New H10 (Former H17) – Land Fronting Canvey Road, Canvey Island – 50 residential care beds
8.27 Land in this location was designated Green Belt in the 1998 Adopted Local Plan. This site is however previously developed, and has been promoted by the landowners for redevelopment as a residential care home.
8.28 This site is slightly removed from existing residential areas of Canvey Island, and is not considered to be the most appropriate location for residential development from an accessibility perspective.

The site is on a bus route and nearby employment opportunities at Charfleets Industrial Estate and is therefore appropriately located in this regard.

8.29 The site itself is not environmentally constrained, with the exception of flood risk. In terms of flood risk, it will be necessary for any development to be flood resistant and flood resilient and for bedspaces to be located above ground floor level.
8.30 The Whole Plan Viability Assessment indicates that residential care developments are viable within Castle Point. Furthermore, one of the landowners owns a residential care home elsewhere and would therefore be likely to operate the home proposed for this site.

H5 – Land at Thorney Bay Caravan Park, Canvey Island – 600 homes
8.9 Land in this location was safeguarded for housing in the 1998 Adopted Local Plan. The New Local Plan 2016 repeats this earlier designation. A resolution to grant outline consent for the redevelopment of this site for residential
purposes was made by the Development Control Committee in February 2013. An application for phase 1 of the development comprising 117 dwellings has also been received and is under consideration.
8.10 The proposed extension to Roscommon Way linking Haven Road with Western Esplanade runs through this site. This section of the site is safeguarded for the provision of the road.

H6 – Land at Point Road, Canvey Island – 160 homes
8.11 Land in this location was designated for residential purposes in the 1998 Adopted Local Plan. The New Local Plan 2016 repeats this earlier designation. A resolution to grant consent for the redevelopment of the western section of this site for 99 dwellings was made by the Development Control Committee in July 2013, but was ultimately refused permission in 2014, because negotiations on the Section 106 Agreement had not progressed. Assessments carried out by officers indicate that the slightly smaller eastern portion of the site could accommodate around a further 60 units.

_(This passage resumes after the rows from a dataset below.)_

-- ==== Sys2Proof/Machine/Step.lean ====
section
/-! DEFINITION. One step of the block: the command at the front of the queue, or a microsecond without a command
(notes/assumptions/3.md). -/

namespace Sys2Proof.Machine

/-- Take the command at the front of the queue and run it with the rest of the queue; on an empty queue a microsecond
passes. -/
def step (s : State) : Host.Outcome State Fault Refusal :=
  match s.pending with
  | [] => .next s.tick
  | i :: rest => exec i { s with pending := rest }

/-- The command that a word spells, put at the front of the queue. -/
def State.withFetchWord (s : State) (nbits w : Nat) : State :=
  match decodeTableWord nbits w with
  | some i => { s with pending := i :: s.pending }
  | none => s

end Sys2Proof.Machine
end

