-- ==== Sys2Proof/Certificates/Slice0/Obligations.lean ====
section
/-! DEFINITION. The statements for the provers. A statement that a command answers a next state names the conditions on the
state and the operands under which it has its own effect, the effect, and what it leaves alone (State.moves). -/

open Sys2Proof Sys2Proof.Machine

/-! ## The block as a whole -/

/-- A step takes the command at the front of the queue and runs it with the rest of the queue. -/
def Obligations.StepRunsFront : Prop :=
  ∀ (c : Instr) (rest : List Instr) (s : State),
    step { s with pending := c :: rest } = exec c { s with pending := rest }

/-- On an empty queue a microsecond passes (the model's choice, notes/assumptions/3.md): MGT_UPTIME advances by one while the
always-on domain lives, and nothing outside the MON block, the trace queue and what the module sends moves. -/
def Obligations.IdleStepTicks : Prop :=
  ∀ s : State, s.pending = [] → ∃ t, step s = .next t ∧
    (s.live → t.reg MGT_UPTIME = s.reg MGT_UPTIME + 1) ∧
    (s.aon.rails = false ∨ s.aon.cast.frozen = true → t = s) ∧ s.moves t [.out] [oneReg MGT_UPTIME]

/-- What a module reset leaves by the register tables and chapters: the module without power, every switched domain OFF, no
work, no ring, no registered sequence or stream, no Sentinel channel, and registers at their Reset columns. -/
def Obligations.ResetState : Prop :=
  State.reset.pending = [] ∧ State.reset.aon.rails = false ∧ State.reset.allOff ∧ State.reset.hif.rings = [] ∧
    (∀ o, State.reset.reg o = regReset o) ∧ (∀ q, (State.reset.seq q).state = .unregistered) ∧
    (∀ g, g < 512 → State.reset.bankPwr g = pwrOff ∧ State.reset.bankClean g = true) ∧
    (∀ n, (State.reset.chan n).enabled = false) ∧ State.reset.vcd.streams = [] ∧
    State.reset.fld OLP_ROLE OLP_ROLE_ROLE = roleSolo

/-- Both byte memories keep their canonical form through every step. -/
def Obligations.StepKeepsMemories : Prop :=
  ∀ s t : State, s.memoriesOk → stepsTo s t → t.memoriesOk

/-- The static verdict lines show exactly what channels, role, core rails and a Cast freeze give them, after every step from
a state in which they do. -/
def Obligations.StepKeepsLines : Prop :=
  ∀ s t : State, s.linesShown → stepsTo s t → t.linesShown

/-- Both invariants hold right after reset. -/
def Obligations.ResetMeetsInvariants : Prop := State.reset.memoriesOk ∧ State.reset.linesShown

/-- No command touches the queue of commands that wait. -/
def Obligations.CommandsKeepQueue : Prop :=
  ∀ (c : Instr) (s t : State), exec c s = .next t → t.pending = s.pending

/-- In a Cast freeze a command changes nothing, unless it belongs to the Cast logic, the TAP, the merge outside the module,
the pins whose level is only noted, or what ends the freeze. -/
def Obligations.FreezeHoldsState : Prop :=
  ∀ (c : Instr) (s : State), s.aon.cast.frozen = true → outlivesFreeze c = false → exec c s = .next s

/-! ## Registers -/

/-- A write of a plain register by the physical function: each field by its access code. -/
def Obligations.RegisterWriteFields : Prop :=
  ∀ (s : State) (off x : Nat) (r : RegRow) (b : Block) (v : W64), s.reaches → off < 0x4000000 →
    regFind off = some r → regCover off = some (off, r) → blockAt off = some (b, x) → accessFits off r.width = true →
    s.blockOn b = true → plainReg b off = true →
    ∃ t, exec (.registerWrite 0 off r.width (.write v)) s = .next t ∧
      (∀ f ∈ r.flds,
        (f.acc = .rw → t.fld off f.bits = getBits (narrowTo r v) f.bits) ∧
        (f.acc = .ro ∨ f.acc = .wo → t.fld off f.bits = s.fld off f.bits) ∧
        (f.acc = .w1c → off ≠ GLB_ERR_STATUS →
          t.fld off f.bits = s.fld off f.bits &&& (f.bits.top - getBits (narrowTo r v) f.bits)) ∧
        (f.acc = .rwl → s.setupLocked = false → t.fld off f.bits = getBits (narrowTo r v) f.bits) ∧
        (f.acc = .rwl → s.setupLocked = true →
          t.fld off f.bits = s.fld off f.bits ∧ t.bit GLB_ERR_STATUS GLB_ERR_STATUS_LOCKED_WRITE = true)) ∧
      s.moves t [] [oneReg off, oneReg GLB_ERR_STATUS, oneReg GLB_ERR_ADDR]

/-- An access of the physical function that lands on no register, has the wrong width or alignment, or reaches a domain that
is OFF: its error bit sets, GLB_ERR_ADDR keeps the offset of the first error, a read returns zero, and a write has no effect. -/
def Obligations.RegisterAccessErrors : Prop :=
  ∀ (s : State) (off bits : Nat) (acc : RegAccess) (e : Bits), s.reaches → off < 0x4000000 →
    ((e = GLB_ERR_STATUS_UNMAPPED_ACCESS ∧ regCover off = none) ∨
     (e = GLB_ERR_STATUS_NARROW_ACCESS ∧ accessFits off bits = false) ∨
     (e = GLB_ERR_STATUS_OFF_DOMAIN_ACCESS ∧ accessFits off bits = true ∧
        ∃ r b x, regCover off = some (off, r) ∧ blockAt off = some (b, x) ∧ s.blockOn b = false)) →
    ∃ t, exec (.registerWrite 0 off bits acc) s = .next t ∧ t.bit GLB_ERR_STATUS e = true ∧
      t.fld GLB_ERR_ADDR GLB_ERR_ADDR_OFFSET =
        (if s.reg GLB_ERR_STATUS = 0 then off else s.fld GLB_ERR_ADDR GLB_ERR_ADDR_OFFSET) ∧
      (acc = .read → Out.regData 0 off 0 ∈ t.out) ∧
      s.moves t (match acc with | .read => [.out] | .write _ => []) [oneReg GLB_ERR_STATUS, oneReg GLB_ERR_ADDR]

Regardless of the fact that the “previous” New Local Plan had not run its full course with regards to Final Consultation and an ensuing Public Examination etc etc, the Agenda reveals that the process is under funded;

Financial Implications
14.6 The Council had previously established a specific reserve for local plan development costs, of £250,000. By the end of 2014/15 only approximately £35,800 remained unspent. The further stages of plan preparation are likely to cost in the region of £190,000 for publicity, a Programme Officer and examination costs. The additional costs of £154,200 would need to make available from reserves.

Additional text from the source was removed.